Seo Sujeong, Kim Kyuli, Yang Heyoung
Future Technology Analysis Center, Korea Institute of Science and Technology Information, Seoul, Republic of Korea.
Postal Savings & Insurance Development Institute, Seoul, Republic of Korea.
JMIR Med Inform. 2025 Feb 12;13:e64318. doi: 10.2196/64318.
The recent introduction of generative artificial intelligence (AI) as an interactive consultant has sparked interest in evaluating its applicability in medical discussions and consultations, particularly within the domain of depression.

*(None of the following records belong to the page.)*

-- ==== Sys2Proof/Machine/State.lean ====
section
/-!
DEFINITION. The state of one block instance (R20): the register file (R23 to R34), the keystream register (R35),
the hidden latch (R36), the buffer memory (R50), the instance's parameters, and the model's own fields that stand
for the host agent (R196) and the free values. What can stop a step, and the state after reset (R210).
-/
namespace Sys2Proof.Machine

/-- The completion codes 0 to 7 of R185; codes 8 to 15 are never produced. -/
inductive Code where
  | ok
  | tooShort
  | unknownVersion
  | integrityMismatch
  | corruptPadding
  | rangeError
  | overlapError
  | illegalCommand
  deriving DecidableEq, Repr

/-- The three encoding versions (R4). -/
inductive Version where
  | v1
  | v2
  | v3
  deriving DecidableEq, Repr

/-- The fields of STATUS (R25). The reserved bits have no storage; `ver` is `none` where the field reads 0. -/
structure Status where
  busy : Bool
  done : Bool
  ovr : Bool
  err : Code
  ver : Option Version
  deriving DecidableEq, Repr

/-- The registers of the window (R23). `reserved i` is the register at offset 0x02C + 4i. -/
inductive Reg where
  | cmd
  | status
  | ctrl
  | seed
  | srcAddr
  | srcLen
  | dstAddr
  | dstLen
  | data
  | id
  | cfg
  | reserved (i : Fin 53)
  | ksw (i : Fin 64)
  deriving DecidableEq, Repr

/-- One thing the outside world does to the block: a step of the host agent (R57, R196) or the platform's reset
input (R210). Widths are in bits, offsets relative to REG_BASE. A form outside the interface can be written
down, so that the model can refuse it. -/
inductive Access where
  | readReg (width offset : Nat)
  | writeReg (width offset : Nat) (value : Word)
  | readMem (width addr : Nat)
  | writeMem (width addr : Nat) (value : Byte)
  /-- The host waits until BUSY = 0 (R75, R196). -/
  | wait
  /-- The platform's reset input (R210). -/
  | reset
  deriving DecidableEq, Repr

/-- What a host read returned. -/
inductive Seen where
  | reg (offset : Nat) (value : Word)
  | byte (addr : Nat) (value : Byte)
  deriving DecidableEq, Repr

/-- The spec has no fault: an error is a completion code and the machine goes on (R193), so nothing raises one. -/
inductive Fault where
  deriving DecidableEq, Repr

/-- Why a step is given no meaning. -/
inductive Refusal where
  /-- Raised by an arm of `exec` for an instruction that has no meaning yet; no arm of this model raises it. Safe. -/
  | notModelled (mnemonic : String)
  /-- Raised by a host register access of a width other than 32 bits, at an offset that is not a multiple of 4, or at
  0x200 or above: outside the block's interface, a model refuses a run that makes one (R57). Safe. -/
  | registerAccess (width offset : Nat)
  /-- Raised by a host buffer access at MEM_SIZE or above: refused in the same way (R57); or of a width other than
  8 bits (DEDUCED from R57 and D3, assumption 8). Safe. -/
  | bufferAccess (width addr : Nat)
  /-- Raised by a host write of buffer memory while BUSY = 1, whose outcome the spec does not give (R214). Safe. -/
  | bufferWriteWhileBusy (addr : Nat)
  deriving DecidableEq, Repr

/-- Buffer memory (R50): the bytes that differ from what an unlisted address reads as, by rising address. -/
abbrev Memory := List Host.Cell

/-- The state of one instance, and of the host that drives it. -/
structure State where
  /-- The instance's parameters (R8, R10, R11, R13, R59); no step changes them. -/
  params : Params
  /-- STATUS (R25). -/
  status : Status
  /-- CTRL.IE (R26). -/
  ie : Bool
  /-- SEED (R27). -/
  seed : Word
  /-- SRC_ADDR (R28). -/
  srcAddr : Word
  /-- SRC_LEN (R29). -/
  srcLen : Word
  /-- DST_ADDR (R30). -/
  dstAddr : Word
  /-- DST_LEN (R31). -/
  dstLen : Word
  /-- DATA[7:0] (R32). -/
  data : Byte
  /-- The keystream register KS (R35). -/
  ks : Block
  /-- The command latch PEND (R36). -/
  pend : Word
  /-- Buffer memory (R50). -/
  mem : Memory
  /-- The model's own: the accesses the outside world has still to make, next first (R196; assumption 6). -/
  script : List Access
  /-- The model's own: what the host's reads have returned, oldest first (assumption 6). -/
  seen : List Seen
  /-- The model's own: how many free values have been used (assumption 4). -/
  draws : Nat
  deriving DecidableEq, Repr

/-- What a step of this machine answers. -/
abbrev Result := Host.Outcome State Fault Refusal

/-- STATUS after reset: every field 0 (R210). -/
def Status.reset : Status where
  busy := false
  done := false
  ovr := false
  err := .ok
  ver := none

/-- The machine right after power-on reset (R210). DESIGN CHOICE: `params` (assumption 1), `pend` (assumption 2: R36
gives PEND no reset value), no byte of memory listed (assumption 3), `script`, `seen` and `draws` (assumptions 4, 6). -/
def State.reset : State where
  params := Params.default
  status := Status.reset
  ie := false
  seed := 0
  srcAddr := 0
  srcLen := 0
  dstAddr := 0
  dstLen := 0
  data := 0
  ks := Vector.replicate 256 0
  pend := 0
  mem := []
  script := []
  seen := []
  draws := 0

end Sys2Proof.Machine
end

This study evaluates the capability of large language models (LLMs) in AI to generate responses to depression-related queries.
Using the PubMedQA and QuoraQA data sets, we compared various LLMs, including BioGPT, PMC-LLaMA, GPT-3.5, and Llama2, and measured the similarity between the generated and original answers.
The latest general LLMs, GPT-3.5 and Llama2, exhibited superior performance, particularly in generating responses to medical inquiries from the PubMedQA data set.
Considering the rapid advancements in LLM development in recent years, it is hypothesized that version upgrades of general LLMs offer greater potential for enhancing their ability to generate "knowledge text" in the biomedical domain compared with fine-tuning for the biomedical field. These findings are expected to contribute significantly to the evolution of AI-based medical counseling systems.
近期生成式人工智能(AI)作为交互式咨询工具的引入,引发了人们对评估其在医学讨论和咨询中适用性的兴趣,尤其是在抑郁症领域。
本研究评估人工智能中的大语言模型(LLMs)对抑郁症相关问题生成回答的能力。
使用PubMedQA和QuoraQA数据集,我们比较了各种大语言模型,包括BioGPT、PMC-LLaMA、GPT-3.5和Llama2,并测量了生成答案与原始答案之间的相似度。
最新的通用大语言模型GPT-3.5和Llama2表现出卓越的性能,尤其是在生成对PubMedQA数据集中医学问题的回答方面。
考虑到近年来大语言模型发展的快速进步,据推测,与针对生物医学领域进行微调相比,通用大语言模型的版本升级在增强其在生物医学领域生成“知识文本”能力方面具有更大潜力。这些发现有望对基于人工智能的医学咨询系统的发展做出重大贡献。